AIM OF THE EXERCISE →
Filter the entries below, keeping only lines with "trans".

EXERCISE INPUTS →
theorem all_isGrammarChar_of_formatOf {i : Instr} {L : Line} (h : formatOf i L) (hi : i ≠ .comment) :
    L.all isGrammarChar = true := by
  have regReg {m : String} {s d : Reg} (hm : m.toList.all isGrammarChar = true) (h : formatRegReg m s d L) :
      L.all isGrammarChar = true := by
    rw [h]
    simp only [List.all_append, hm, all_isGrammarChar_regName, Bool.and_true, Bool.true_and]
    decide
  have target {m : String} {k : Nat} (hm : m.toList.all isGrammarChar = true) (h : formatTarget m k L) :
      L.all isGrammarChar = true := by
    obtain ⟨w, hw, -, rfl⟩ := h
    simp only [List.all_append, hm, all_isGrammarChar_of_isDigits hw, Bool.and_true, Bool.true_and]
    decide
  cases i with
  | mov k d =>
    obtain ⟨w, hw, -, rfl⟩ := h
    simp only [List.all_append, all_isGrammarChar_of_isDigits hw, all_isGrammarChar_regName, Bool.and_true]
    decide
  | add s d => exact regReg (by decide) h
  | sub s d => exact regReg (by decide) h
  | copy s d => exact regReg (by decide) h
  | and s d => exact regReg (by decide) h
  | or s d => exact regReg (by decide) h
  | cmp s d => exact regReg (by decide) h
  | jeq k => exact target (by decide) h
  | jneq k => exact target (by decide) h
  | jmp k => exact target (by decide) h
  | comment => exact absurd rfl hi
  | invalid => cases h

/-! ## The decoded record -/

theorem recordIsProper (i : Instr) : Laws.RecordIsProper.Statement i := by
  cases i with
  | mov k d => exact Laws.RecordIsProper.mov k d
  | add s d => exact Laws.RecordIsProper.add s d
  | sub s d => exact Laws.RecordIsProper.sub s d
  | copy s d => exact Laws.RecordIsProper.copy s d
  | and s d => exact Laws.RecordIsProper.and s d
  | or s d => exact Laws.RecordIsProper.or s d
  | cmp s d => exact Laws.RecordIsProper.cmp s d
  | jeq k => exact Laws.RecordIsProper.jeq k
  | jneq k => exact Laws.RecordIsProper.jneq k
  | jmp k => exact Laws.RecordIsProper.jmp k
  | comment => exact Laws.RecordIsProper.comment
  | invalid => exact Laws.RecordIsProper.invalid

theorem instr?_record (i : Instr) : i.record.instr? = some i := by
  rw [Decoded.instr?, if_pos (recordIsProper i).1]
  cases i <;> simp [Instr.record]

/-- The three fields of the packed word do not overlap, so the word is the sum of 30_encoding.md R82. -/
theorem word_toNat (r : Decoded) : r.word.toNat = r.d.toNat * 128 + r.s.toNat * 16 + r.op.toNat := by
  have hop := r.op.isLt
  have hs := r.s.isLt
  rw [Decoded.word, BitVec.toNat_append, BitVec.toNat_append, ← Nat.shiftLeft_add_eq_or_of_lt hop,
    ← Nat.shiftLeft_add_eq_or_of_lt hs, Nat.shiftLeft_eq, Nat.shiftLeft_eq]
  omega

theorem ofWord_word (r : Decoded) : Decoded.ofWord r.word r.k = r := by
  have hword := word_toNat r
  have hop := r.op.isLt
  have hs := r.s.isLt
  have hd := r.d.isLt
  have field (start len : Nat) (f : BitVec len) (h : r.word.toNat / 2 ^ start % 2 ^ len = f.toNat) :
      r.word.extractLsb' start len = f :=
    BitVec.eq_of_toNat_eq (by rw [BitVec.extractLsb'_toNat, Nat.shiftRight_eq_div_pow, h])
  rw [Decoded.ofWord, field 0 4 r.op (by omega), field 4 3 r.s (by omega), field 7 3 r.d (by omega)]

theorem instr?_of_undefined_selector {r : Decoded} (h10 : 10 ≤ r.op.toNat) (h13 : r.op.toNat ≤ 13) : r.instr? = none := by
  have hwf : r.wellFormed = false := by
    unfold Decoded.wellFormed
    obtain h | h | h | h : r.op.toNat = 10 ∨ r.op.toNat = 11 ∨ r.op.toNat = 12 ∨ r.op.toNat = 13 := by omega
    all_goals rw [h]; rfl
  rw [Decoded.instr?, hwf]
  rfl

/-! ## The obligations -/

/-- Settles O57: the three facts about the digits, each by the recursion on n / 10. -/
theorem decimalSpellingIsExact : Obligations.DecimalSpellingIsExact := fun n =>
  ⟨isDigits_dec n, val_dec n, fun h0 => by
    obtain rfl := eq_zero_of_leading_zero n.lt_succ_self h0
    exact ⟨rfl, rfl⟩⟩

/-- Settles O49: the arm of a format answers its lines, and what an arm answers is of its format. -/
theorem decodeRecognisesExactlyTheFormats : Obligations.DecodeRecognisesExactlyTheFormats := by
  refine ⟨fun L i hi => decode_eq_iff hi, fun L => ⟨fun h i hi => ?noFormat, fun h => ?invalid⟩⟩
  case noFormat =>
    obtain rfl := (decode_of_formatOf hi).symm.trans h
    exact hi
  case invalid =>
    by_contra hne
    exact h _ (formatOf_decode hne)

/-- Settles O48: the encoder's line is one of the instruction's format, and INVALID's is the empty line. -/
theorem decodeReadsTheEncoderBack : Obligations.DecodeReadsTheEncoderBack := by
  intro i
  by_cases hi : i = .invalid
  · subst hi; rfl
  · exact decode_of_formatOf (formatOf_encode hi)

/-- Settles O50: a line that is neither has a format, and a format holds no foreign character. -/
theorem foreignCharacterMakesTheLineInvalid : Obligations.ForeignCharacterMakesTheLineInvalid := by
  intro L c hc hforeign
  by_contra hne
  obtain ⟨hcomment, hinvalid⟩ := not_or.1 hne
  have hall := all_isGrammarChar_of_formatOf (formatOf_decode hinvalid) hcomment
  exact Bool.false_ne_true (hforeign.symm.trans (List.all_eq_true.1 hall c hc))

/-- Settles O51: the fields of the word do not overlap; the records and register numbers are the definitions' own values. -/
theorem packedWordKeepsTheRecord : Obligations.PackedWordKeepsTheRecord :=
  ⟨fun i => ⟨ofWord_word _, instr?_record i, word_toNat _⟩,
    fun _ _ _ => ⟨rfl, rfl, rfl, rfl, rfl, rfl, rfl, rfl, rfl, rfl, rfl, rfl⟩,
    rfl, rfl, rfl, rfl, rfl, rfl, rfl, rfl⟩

TASK RESPONSE →
    obtain rfl := (decode_of_formatOf hi).symm.trans h
  exact Bool.false_ne_true (hforeign.symm.trans (List.all_eq_true.1 hall c hc))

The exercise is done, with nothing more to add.